But despite the protection offered by LLP arrangements, the best safeguards are risk management and quality control, says Robert Derry-Evans. Robert Derry-Evans is managing partner at Cameron McKenna. After the last election it was uncertain whether the new government would pick up the baton left by the previous administration and run with proposals to legislate for the creation of “Limited Liability Partnerships” (LLPs) in the UK.
LLPs – a hybrid form of partnership conferring a degree of limited liability protection upon individual partners in certain circumstances – has been the subject of much professional discussion. The publication last month of a further consultation document and draft bill on the topic suggests that UK LLP status may soon be an option for all professionals to consider.
The consultation document highlights the purpose of the proposed legislation to add to the choice of organisational set-ups legally available to businesses in the UK, and to provide a new option so that people can have the security of carrying on business in common with limited liability. This is, however, subject to safeguards for those with whom LLPs do business.
When the DTI first published a consultation paper on this topic in 1997, many professionals were concerned that the proposed safeguards specified – in particular the obligation to publish accounts and the so-called “claw back provisions” – were too disadvantageous. The latest proposals, however, make it clear that embracing LLP status will require firms to become subject to a regulatory regime – including a requirement to publicise financial information and to accept a corporate-style insolvency regime – as a price for the better liability protection associated with being an LLP.

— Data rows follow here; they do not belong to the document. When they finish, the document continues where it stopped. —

-- ==== Sys2Proof/Machine/Memory.lean ====
section
/-! DEFINITION. SRAM, flash and ROM with their codes: spec/13_memories_otp.md, R318 to R327. A stored word is its data
bytes, the syndrome its check bits give (0 = a clean codeword) and its 3-bit mark; a page is its data and, for each
parity byte, the difference between the stored parity and the sum of the stored data (0 = consistent). -/
namespace Sys2Proof.Machine

/-- The memories. `cells`: bytes that differ from what an unlisted byte reads as; of ROM, the bits that differ from its contents. `syn`, `mark`: by word address.
`par`: by page address plus interleave. `prog`: the words programmed since the erase of a flash page, one bit each. -/
structure Mem where
  cells : List Host.Cell := []
  syn : Tab Nat := []
  mark : Tab Nat := []
  par : Tab Nat := []
  prog : Tab Nat := []
  deriving DecidableEq, Repr

/-- An address in SRAM; in flash; in ROM (table Address map). -/
def isSram (a : Nat) : Bool := decide (0x20000000 ≤ a) && decide (a < 0x20100000)
def isFlash (a : Nat) : Bool := decide (0x10000000 ≤ a) && decide (a < 0x10800000)
def isRom (a : Nat) : Bool := decide (a < 0x18000)

/-- What an unlisted byte reads as: 0xFF in flash (erased), 0 in SRAM (DESIGN CHOICE). -/
def memDefault (a : Nat) : BitVec 8 := if isFlash a then 0xFF else 0

/-- The canonical form of the memory contents: rising addresses, none at its default. -/
def Mem.wf (m : Mem) : Bool := Tab.wf memDefault m.cells

/-- One byte of SRAM or flash as stored; of ROM its difference. -/
def Mem.byte (m : Mem) (a : Nat) : BitVec 8 := Tab.get m.cells (memDefault a) a

/-- One byte stored. -/
def Mem.setByte (m : Mem) (a : Nat) (v : BitVec 8) : Mem := { m with cells := Tab.put m.cells (memDefault a) a v }

/-- Bytes stored from an address on. -/
def Mem.setBytes (m : Mem) (a : Nat) : List Nat → Mem
  | [] => m
  | x :: r => Mem.setBytes (m.setByte a (BitVec.ofNat 8 x)) (a + 1) r

/-- `n` bytes as stored. -/
def Mem.rawBytes (m : Mem) (a n : Nat) : List Nat := (List.range n).map fun i => (m.byte (a + i)).toNat

/-- One byte of any memory as stored. -/
def Mem.anyByte (m : Mem) (a : Nat) : Nat := if isRom a then Config.romByte a % 256 ^^^ (m.byte a).toNat else (m.byte a).toNat

/-- The 64-bit word at an aligned address, as stored. -/
def Mem.raw64 (m : Mem) (a : Nat) : Nat := leNat ((List.range 8).map fun i => m.anyByte (a + i))

/-- A column of data bits in the check matrix of a Hsiao code of `w` check bits: odd weight above 1 (PRESUMED). -/
def hsiaoCol (w c : Nat) : Bool := (bitsSet w c).length % 2 == 1 && decide (3 ≤ (bitsSet w c).length)

/-- The columns of a Hsiao code: of `w` bits, each as above, no two alike (PRESUMED). -/
def hsiaoOk (w : Nat) (l : List Nat) : Bool := l.all (fun c => decide (c < 2 ^ w) && hsiaoCol w c) && decide l.Nodup

/-- The columns of the `n` data bits: those that are left open, where they are a Hsiao code's; else the first that are. -/
def hsiaoPick (w n : Nat) (f : Nat → Nat) : List Nat :=
  if hsiaoOk w ((List.range n).map f) then (List.range n).map f else ((List.range (2 ^ w)).filter (hsiaoCol w)).take n

/-- The column of data bit `i` of a (72,64) word, and of a (39,32) word of an engine store (R318). -/
def wordColumn (i : Nat) : Nat := (hsiaoPick 8 64 Config.hsiaoColumn).getD i 0
def engineColumn (i : Nat) : Nat := (hsiaoPick 7 32 Config.engineColumn).getD i 0

/-- The check byte of a word (R318). -/
def checkByte (v : Nat) : Nat := (bitsSet 64 v).foldl (fun c i => c ^^^ wordColumn i) 0

/-- The word at an address is poisoned: the majority of its mark bits (R318). -/
def Mem.poisoned (m : Mem) (a : Nat) : Bool :=
  decide (2 ≤ (bitsSet 3 (Tab.get m.mark 0 a)).length)

/-- The mark of a word set. -/
def Mem.setMark (m : Mem) (a v : Nat) : Mem := { m with mark := Tab.put m.mark 0 a v }

/-- The syndrome of a word set. -/
def Mem.setSyn (m : Mem) (a v : Nat) : Mem := { m with syn := Tab.put m.syn 0 a v }

/-- What the word code says of a stored word (R319). -/
inductive Dec where
  | poisoned | clean | bad
  | fixed (v : Nat)
  deriving DecidableEq, Repr

/-- The decoding of a word (R319). -/
def Mem.decode (m : Mem) (a : Nat) : Dec :=
  let s := Tab.get m.syn 0 a
  let v := m.raw64 a
  if m.poisoned a then .poisoned
  else if s = 0 then .clean
  else match (List.range 64).find? fun i => wordColumn i == s with
    | some i => .fixed (if bit v i then clrBit v i else setBit v i)
    | none => if (List.range 8).any fun j => s == 2 ^ j then .fixed v else .bad

/-- The page of an address and its length: 2 KiB in SRAM, 4 KiB in flash. -/
def pageBase (a : Nat) : Nat := if isSram a then a / 2048 * 2048 else a / 4096 * 4096
def pageLen (a : Nat) : Nat := if isSram a then 2048 else 4096

/-- The stored parity byte `j` of a page: the sum of the stored bytes of its interleave and their difference from it (R320). -/
def Mem.parity (m : Mem) (base j : Nat) : Nat :=
  (List.range (pageLen base / 32)).foldl (fun c i => c ^^^ m.anyByte (base + j + 32 * i)) (Tab.get m.par 0 (base + j))

/-- A flash page is sealed: its last word is programmed (R326). -/
def Mem.sealed (m : Mem) (a : Nat) : Bool := bit (Tab.get m.prog 0 (a / 4096)) 511

/-- The uncorrectable, unpoisoned words of a page. -/
def Mem.badWords (m : Mem) (base len : Nat) : List Nat :=
  (List.range (len / 8)).filterMap fun i => if m.decode (base + 8 * i) = .bad then some (base + 8 * i) else none

/-- The page code corrects these words: no two share an interleave class (R321). -/
def pageCorrects (l : List Nat) : Bool :=
  (List.range 4).all fun c => decide ((l.filter fun a => a / 8 % 4 == c).length ≤ 1)

/-- The parity difference of the byte at an address. -/
def Mem.parOf (m : Mem) (a : Nat) : Nat := Tab.get m.par 0 (pageBase a + a % 32)

/-- The single-bit errors of a page that its reading corrects: word address and difference (R319). -/
def Mem.fixes (m : Mem) (base len : Nat) : List (Nat × Nat) :=
  (List.range (len / 8)).filterMap fun i => match m.decode (base + 8 * i) with
    | .fixed v => some (base + 8 * i, m.raw64 (base + 8 * i) ^^^ v)
    | _ => none

/-- A word rebuilt from the parity bytes and the other bytes of its interleaves as they are read: the stored bytes with the parity
difference, and that of the words corrected on reading, added (R321). -/
def Mem.rebuilt (m : Mem) (a : Nat) : Nat :=
  let own := (m.fixes (pageBase a) (pageLen a)).filter fun p => p.1 / 8 % 4 == a / 8 % 4
  leNat ((List.range 8).map fun i =>
    own.foldl (fun c p => c ^^^ (leBytes 8 p.2).getD i 0) (m.anyByte (a + i) ^^^ m.parOf (a + i)))

/-- A word stored with a clean codeword, the stored parity left as it is: the difference takes up the change. -/
def Mem.putKeepParity (m : Mem) (a v : Nat) : Mem :=
  let old := m.raw64 a
  let bs := leBytes 8 (old ^^^ v)
  let m1 := (m.setBytes a (leBytes 8 v)).setSyn a 0
  (List.range 8).foldl (fun m i =>
    { m with par := Tab.put m.par 0 (pageBase (a + i) + (a + i) % 32) (m.parOf (a + i) ^^^ bs.getD i 0) }) m1

/-- The parity of a page recomputed from its data. -/
def Mem.freshParity (m : Mem) (base : Nat) : Mem :=
  { m with par := m.par.filter fun p => !(decide (base ≤ p.1) && decide (p.1 < base + 32)) }

/-- What a read or a write met: a single-bit correction, a page corrected, an uncorrectable page; with the address. -/
inductive EccEvt where
  | corr (a : Nat) | page (a : Nat) | unc (a : Nat)
  deriving DecidableEq, Repr

/-- The page decoder run for the word at `a` (R321, R322): the value delivered, whether it carries a mark. -/
def Mem.pageDecode (m : Mem) (a : Nat) : Nat × Bool × Mem × EccEvt :=
  let bad := m.badWords (pageBase a) (pageLen a)
  let sealedOk := isSram a || m.sealed a
  if sealedOk ∧ pageCorrects bad then
    (m.rebuilt a, false,
      if isSram a then bad.foldl (fun m x => m.putKeepParity x (m.rebuilt x)) m else m, .page a)
  else
    (m.raw64 a, true, if isSram a then bad.foldl (fun m x => m.setMark x 7) m else m, .unc a)

/-- A read of a 64-bit word (R319, R322, R323). -/
def Mem.read64 (m : Mem) (a : Nat) : Nat × Bool × Mem × List EccEvt :=
  match m.decode a with
  | .poisoned => (m.raw64 a, true, m, [])
  | .clean => (m.raw64 a, false, m, [])
  | .fixed v => (v, false, if isSram a then m.putKeepParity a v else m, [.corr a])
  | .bad =>
    if isRom a then (m.raw64 a, true, m, [.unc a])
    else let (v, p, m, e) := m.pageDecode a; (v, p, m, [e])

/-- `n` bytes read word by word: the bytes, whether any word was poisoned, the memory and the events. -/
def Mem.readBytes (m : Mem) (a n : Nat) : List Nat × Bool × Mem × List EccEvt :=
  let first := a / 8
  let words := (a + n + 7) / 8 - first
  let (l, p, m, ev) := (List.range words).foldl (fun (acc : List Nat × Bool × Mem × List EccEvt) i =>
    let (l, p, m, ev) := acc
    let (v, p', m, ev') := m.read64 ((first + i) * 8)
    (l ++ leBytes 8 v, p || p', m, ev ++ ev')) ([], false, m, [])
  ((l.drop (a % 8)).take n, p, m, ev)

/-- `n` bytes as they are read, with the corrections of the codes; none of them poisoned (R319, R322). What Keeper found in its own
reads of the memory, whose effects are those of the reads themselves (`keeperRead`). -/
def Mem.seen (m : Mem) (a n : Nat) : List Nat := (m.readBytes a n).1
def Mem.seenOk (m : Mem) (a n : Nat) : Bool := !(m.readBytes a n).2.1

/-- The bytes of one word replaced from offset `o` on. -/
def mergeBytes (old : Nat) (o : Nat) (l : List Nat) : Nat :=
  let b := leBytes 8 old
  leNat (b.take o ++ l ++ b.drop (o + l.length))

/-- A write of at most 8 bytes into one SRAM word (R324, R325). -/
def Mem.sramWord (m : Mem) (a : Nat) (l : List Nat) : Mem × List EccEvt :=
  let w := a / 8 * 8
  let full := decide (l.length = 8)
  let fin (m : Mem) (old : Nat) (clear : Bool) : Mem :=
    -- the parity takes (old ⊕ new): the difference takes up only what the old word's decoding changed
    let m := m.putKeepParity w old
    let m := (m.setBytes w (leBytes 8 (mergeBytes old (a % 8) l))).setSyn w 0
    if clear then m.setMark w 0 else m
  match m.decode w with
  | .poisoned => (fin m (m.raw64 w) full, [])
  | .clean => (fin m (m.raw64 w) full, [])
  | .fixed v => (fin m v full, [.corr w])
  | .bad =>
    let (v, p, m, e) := m.pageDecode w
    let m := fin m v full
    (if p then m.freshParity (pageBase w) else m, [e])

/-- A write of a list of bytes to SRAM, word by word. -/
def Mem.sramWrite (m : Mem) (a : Nat) (l : List Nat) : Nat → Mem × List EccEvt
  | 0 => (m, [])
  | fuel + 1 =>
    if l = [] then (m, [])
    else
      let k := 8 - a % 8
      let (m, e) := m.sramWord a (l.take k)
      let (m, e') := Mem.sramWrite m (a + k) (l.drop k) fuel
      (m, e ++ e')

/-- A flash page erased (R326). -/
def Mem.flashErase (m : Mem) (a : Nat) : Mem :=
  let base := a / 4096 * 4096
  let inPage (k : Nat) : Bool := decide (base ≤ k) && decide (k < base + 4096)
  { m with
    cells := m.cells.filter fun p => !inPage p.1
    syn := m.syn.filter fun p => !inPage p.1
    mark := m.mark.filter fun p => !inPage p.1
    par := m.par.filter fun p => !inPage p.1
    prog := Tab.del m.prog (a / 4096) }

/-- A word of a flash page is programmed. -/
def Mem.programmed (m : Mem) (a : Nat) : Bool := bit (Tab.get m.prog 0 (a / 4096)) (a / 8 % 512)

/-- A 64-bit word programmed: refused for a word programmed before and in a sealed page; the last word of a page seals it, with the parity
of its data (R326). -/
def Mem.flashProgram (m : Mem) (a v : Nat) : Option Mem :=
  let w := a / 8 * 8
  if m.sealed w || m.programmed w then none
  else
    let m := (m.setBytes w (leBytes 8 v)).setSyn w 0
    let m := { m with prog := Tab.put m.prog 0 (w / 4096) (setBit (Tab.get m.prog 0 (w / 4096)) (w / 8 % 512)) }
    some (if m.sealed w then m.freshParity (w / 4096 * 4096) else m)

/-- Bytes programmed into erased flash word by word, the last word filled with 0xFF; words refused are left. -/
def Mem.flashWrite (m : Mem) (a : Nat) (l : List Nat) : Nat → Mem
  | 0 => m
  | fuel + 1 =>
    if l = [] then m
    else
      let w := l.take 8
      let v := leNat (w ++ List.replicate (8 - w.length) 255)
      Mem.flashWrite ((m.flashProgram a v).getD m) (a + 8) (l.drop 8) fuel

/-- The flash controller takes a program of `n` words from an address on: none of them programmed before, none in a sealed page
(R326). -/
def Mem.flashTakes (m : Mem) (a n : Nat) : Bool :=
  (List.range n).all fun i => !m.sealed (a + 8 * i) && !m.programmed (a + 8 * i)

end Sys2Proof.Machine
end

It is very important, however, that professionals do not lose sight of the fact that LLP status will not by itself remove the spectre of unlimited liability and exposure to doomsday litigation. I endorse the comments made by my colleague, Stephen Netherway, when he stressed in this same newspaper in June that the most effective means of limiting individual firm liability was to prevent litigation arising in the first place and to implement risk management and quality control strategies. Whatever business medium is chosen, there can never be any substitute for taking such steps.
That said, the possibility of being able to practise within a quasi-incorporated medium, a novel concept under English law, is an interesting prospect. The progress of these proposals will be watched with interest.